**Exercise requirements:**
Find how many lines of the listing below include the word "bitOf", then report the number by itself.
Top of Record excerpts
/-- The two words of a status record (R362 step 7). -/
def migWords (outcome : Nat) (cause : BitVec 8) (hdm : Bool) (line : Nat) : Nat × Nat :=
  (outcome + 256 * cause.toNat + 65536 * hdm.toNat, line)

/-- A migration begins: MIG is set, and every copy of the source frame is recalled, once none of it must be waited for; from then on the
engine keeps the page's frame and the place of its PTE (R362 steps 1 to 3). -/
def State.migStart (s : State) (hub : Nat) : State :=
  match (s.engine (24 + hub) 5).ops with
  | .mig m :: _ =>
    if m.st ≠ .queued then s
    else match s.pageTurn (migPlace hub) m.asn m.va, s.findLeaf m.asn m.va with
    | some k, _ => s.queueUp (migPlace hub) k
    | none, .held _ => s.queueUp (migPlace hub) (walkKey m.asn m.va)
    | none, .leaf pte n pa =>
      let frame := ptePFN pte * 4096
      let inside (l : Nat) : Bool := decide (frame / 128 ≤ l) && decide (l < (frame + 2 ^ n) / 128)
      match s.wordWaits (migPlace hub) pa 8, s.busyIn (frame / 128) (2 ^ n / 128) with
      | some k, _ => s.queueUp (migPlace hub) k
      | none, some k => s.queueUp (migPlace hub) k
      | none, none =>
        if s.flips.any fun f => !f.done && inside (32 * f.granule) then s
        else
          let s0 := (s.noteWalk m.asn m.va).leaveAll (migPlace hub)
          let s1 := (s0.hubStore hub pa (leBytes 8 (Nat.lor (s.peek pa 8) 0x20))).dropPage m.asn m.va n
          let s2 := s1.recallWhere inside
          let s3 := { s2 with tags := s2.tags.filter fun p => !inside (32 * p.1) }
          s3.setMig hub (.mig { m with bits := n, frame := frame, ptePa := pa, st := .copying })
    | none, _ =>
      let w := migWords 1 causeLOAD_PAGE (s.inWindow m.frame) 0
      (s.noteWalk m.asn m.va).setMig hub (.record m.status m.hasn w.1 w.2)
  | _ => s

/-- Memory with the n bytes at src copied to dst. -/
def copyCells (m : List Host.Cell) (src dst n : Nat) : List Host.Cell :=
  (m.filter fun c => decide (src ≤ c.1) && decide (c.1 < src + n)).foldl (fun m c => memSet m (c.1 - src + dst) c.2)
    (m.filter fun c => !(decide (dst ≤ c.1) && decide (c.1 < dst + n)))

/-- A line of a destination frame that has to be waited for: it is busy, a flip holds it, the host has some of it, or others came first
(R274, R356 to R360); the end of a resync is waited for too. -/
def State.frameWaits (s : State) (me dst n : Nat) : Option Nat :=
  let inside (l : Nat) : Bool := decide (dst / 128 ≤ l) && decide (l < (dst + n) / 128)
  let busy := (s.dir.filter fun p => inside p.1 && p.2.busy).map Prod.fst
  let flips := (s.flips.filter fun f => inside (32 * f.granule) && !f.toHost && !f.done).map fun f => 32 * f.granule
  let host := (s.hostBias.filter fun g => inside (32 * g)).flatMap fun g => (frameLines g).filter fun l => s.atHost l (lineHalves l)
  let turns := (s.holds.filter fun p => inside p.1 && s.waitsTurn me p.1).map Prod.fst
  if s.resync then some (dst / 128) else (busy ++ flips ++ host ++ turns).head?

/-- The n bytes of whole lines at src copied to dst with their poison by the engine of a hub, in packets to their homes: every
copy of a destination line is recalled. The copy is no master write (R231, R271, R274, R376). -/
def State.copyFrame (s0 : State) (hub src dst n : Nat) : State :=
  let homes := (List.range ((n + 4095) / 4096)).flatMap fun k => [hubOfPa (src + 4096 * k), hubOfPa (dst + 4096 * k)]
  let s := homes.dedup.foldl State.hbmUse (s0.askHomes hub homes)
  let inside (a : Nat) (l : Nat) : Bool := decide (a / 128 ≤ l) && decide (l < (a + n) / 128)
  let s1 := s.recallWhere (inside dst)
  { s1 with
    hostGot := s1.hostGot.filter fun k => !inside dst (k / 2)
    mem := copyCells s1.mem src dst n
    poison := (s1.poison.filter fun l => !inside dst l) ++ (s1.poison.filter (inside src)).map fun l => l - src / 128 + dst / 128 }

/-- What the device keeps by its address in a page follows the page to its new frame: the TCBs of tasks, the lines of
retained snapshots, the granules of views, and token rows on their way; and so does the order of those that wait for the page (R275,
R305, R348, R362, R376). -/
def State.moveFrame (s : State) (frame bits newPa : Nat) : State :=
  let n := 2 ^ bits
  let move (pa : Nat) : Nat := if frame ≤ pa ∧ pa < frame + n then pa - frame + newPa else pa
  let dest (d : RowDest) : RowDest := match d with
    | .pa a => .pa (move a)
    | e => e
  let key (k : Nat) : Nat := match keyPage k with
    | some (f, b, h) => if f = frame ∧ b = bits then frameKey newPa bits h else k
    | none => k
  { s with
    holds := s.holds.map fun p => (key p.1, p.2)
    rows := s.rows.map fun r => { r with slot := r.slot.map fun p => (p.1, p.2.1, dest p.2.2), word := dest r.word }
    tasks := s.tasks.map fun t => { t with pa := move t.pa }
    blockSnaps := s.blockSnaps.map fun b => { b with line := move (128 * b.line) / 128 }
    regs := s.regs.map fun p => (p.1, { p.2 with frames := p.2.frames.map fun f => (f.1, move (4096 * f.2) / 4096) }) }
Bottom of Record excerpts
Top of Record excerpts
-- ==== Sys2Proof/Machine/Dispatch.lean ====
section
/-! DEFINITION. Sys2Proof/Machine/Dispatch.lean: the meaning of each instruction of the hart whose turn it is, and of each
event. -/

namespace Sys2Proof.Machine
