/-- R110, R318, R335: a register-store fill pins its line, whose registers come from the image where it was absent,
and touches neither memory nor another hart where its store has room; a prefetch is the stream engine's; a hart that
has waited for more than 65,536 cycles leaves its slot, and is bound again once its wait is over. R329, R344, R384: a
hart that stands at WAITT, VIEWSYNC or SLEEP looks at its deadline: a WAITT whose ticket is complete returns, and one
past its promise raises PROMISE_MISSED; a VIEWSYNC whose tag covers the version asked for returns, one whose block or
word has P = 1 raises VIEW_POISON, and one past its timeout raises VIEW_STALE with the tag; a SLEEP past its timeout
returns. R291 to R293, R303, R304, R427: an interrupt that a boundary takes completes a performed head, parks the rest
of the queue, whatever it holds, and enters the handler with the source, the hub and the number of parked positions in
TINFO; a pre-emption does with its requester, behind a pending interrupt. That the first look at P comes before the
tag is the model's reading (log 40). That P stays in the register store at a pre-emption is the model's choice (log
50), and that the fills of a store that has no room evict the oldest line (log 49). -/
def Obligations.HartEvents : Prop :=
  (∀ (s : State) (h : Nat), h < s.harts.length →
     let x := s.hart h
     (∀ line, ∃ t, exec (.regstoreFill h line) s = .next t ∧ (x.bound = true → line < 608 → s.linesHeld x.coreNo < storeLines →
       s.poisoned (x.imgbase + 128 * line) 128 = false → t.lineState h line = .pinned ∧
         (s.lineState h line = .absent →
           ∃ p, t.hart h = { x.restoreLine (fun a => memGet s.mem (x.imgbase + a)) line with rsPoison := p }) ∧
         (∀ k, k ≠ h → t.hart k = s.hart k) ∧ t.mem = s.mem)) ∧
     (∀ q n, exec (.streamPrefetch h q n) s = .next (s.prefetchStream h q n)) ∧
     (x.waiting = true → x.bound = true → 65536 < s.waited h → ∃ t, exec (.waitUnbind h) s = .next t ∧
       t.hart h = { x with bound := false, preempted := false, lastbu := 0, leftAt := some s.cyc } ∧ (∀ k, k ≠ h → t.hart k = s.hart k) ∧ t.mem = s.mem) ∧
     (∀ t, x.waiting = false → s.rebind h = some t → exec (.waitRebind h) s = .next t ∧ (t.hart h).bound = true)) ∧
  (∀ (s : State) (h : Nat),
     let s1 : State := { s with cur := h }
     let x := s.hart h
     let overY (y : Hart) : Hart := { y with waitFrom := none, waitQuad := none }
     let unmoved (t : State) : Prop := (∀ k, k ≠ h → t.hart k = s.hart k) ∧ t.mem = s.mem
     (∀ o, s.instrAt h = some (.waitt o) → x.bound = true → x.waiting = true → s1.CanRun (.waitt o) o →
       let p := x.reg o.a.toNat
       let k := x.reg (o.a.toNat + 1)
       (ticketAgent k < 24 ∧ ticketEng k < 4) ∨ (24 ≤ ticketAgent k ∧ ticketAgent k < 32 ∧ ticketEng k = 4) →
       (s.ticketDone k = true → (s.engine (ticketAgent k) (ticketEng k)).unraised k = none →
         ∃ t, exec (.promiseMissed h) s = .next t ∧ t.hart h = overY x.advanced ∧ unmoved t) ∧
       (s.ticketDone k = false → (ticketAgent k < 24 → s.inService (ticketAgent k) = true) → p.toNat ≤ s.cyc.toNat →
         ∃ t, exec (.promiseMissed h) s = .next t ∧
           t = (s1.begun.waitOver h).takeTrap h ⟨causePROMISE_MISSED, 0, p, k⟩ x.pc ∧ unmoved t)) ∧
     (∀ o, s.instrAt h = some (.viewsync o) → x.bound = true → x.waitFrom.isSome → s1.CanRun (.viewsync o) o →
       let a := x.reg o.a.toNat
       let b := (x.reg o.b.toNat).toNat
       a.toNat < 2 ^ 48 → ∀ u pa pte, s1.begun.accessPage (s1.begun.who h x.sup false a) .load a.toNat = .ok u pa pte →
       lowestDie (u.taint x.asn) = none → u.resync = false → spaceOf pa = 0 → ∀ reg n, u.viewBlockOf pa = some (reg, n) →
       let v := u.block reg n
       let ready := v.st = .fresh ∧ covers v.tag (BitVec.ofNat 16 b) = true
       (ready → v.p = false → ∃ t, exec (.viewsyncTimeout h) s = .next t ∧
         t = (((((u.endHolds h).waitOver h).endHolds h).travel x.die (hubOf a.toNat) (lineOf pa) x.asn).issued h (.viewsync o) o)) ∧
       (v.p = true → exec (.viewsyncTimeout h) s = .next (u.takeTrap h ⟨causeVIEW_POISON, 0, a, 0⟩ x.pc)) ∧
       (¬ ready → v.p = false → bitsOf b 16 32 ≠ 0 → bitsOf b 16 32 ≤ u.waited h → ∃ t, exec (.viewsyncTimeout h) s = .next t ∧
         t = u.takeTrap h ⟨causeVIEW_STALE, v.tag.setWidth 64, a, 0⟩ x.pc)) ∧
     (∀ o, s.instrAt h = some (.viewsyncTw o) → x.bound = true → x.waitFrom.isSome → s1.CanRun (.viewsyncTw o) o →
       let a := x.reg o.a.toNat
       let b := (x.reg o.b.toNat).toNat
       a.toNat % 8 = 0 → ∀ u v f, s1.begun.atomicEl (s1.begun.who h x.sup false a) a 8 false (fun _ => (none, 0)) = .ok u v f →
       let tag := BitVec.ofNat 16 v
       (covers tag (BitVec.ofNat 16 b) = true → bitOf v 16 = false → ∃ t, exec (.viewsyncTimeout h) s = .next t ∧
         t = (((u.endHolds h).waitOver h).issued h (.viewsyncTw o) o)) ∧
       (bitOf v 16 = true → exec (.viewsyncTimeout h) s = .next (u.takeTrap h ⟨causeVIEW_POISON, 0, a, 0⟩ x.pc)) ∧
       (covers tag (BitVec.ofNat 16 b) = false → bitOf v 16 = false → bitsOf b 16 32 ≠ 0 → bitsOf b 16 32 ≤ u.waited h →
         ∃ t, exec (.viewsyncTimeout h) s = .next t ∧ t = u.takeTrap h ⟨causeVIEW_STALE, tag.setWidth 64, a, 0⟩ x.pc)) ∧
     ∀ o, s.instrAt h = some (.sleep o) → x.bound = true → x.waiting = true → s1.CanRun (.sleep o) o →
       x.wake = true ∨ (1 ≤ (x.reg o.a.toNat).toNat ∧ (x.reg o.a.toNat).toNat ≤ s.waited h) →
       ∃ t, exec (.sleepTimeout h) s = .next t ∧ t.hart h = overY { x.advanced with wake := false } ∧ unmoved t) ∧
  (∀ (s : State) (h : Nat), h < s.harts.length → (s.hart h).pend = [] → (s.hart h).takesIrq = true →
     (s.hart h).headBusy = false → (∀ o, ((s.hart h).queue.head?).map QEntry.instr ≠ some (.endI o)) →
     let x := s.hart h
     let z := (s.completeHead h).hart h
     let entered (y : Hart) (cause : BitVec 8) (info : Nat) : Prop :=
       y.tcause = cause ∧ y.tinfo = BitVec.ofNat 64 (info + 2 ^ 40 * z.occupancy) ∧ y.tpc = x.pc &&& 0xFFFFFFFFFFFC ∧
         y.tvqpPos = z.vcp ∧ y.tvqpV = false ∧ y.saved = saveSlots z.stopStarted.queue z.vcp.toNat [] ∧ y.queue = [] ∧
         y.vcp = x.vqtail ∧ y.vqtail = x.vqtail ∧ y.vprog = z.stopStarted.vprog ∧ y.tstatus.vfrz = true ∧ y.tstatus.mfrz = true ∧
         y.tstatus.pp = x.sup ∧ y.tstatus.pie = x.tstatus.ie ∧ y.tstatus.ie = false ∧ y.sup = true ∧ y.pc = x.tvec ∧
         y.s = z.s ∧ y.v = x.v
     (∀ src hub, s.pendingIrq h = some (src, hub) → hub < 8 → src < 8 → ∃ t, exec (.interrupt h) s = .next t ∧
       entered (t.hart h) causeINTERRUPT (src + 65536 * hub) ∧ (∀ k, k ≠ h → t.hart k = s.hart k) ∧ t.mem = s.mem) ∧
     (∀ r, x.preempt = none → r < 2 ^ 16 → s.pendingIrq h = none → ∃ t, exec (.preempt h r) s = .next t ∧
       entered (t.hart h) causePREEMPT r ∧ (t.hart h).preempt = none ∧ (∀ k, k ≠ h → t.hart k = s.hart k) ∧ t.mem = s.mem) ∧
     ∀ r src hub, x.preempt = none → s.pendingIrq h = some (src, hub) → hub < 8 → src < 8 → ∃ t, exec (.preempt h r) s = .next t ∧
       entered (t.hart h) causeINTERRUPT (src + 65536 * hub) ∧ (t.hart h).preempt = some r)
Bottom of Record excerpts
**Response to this task:**
3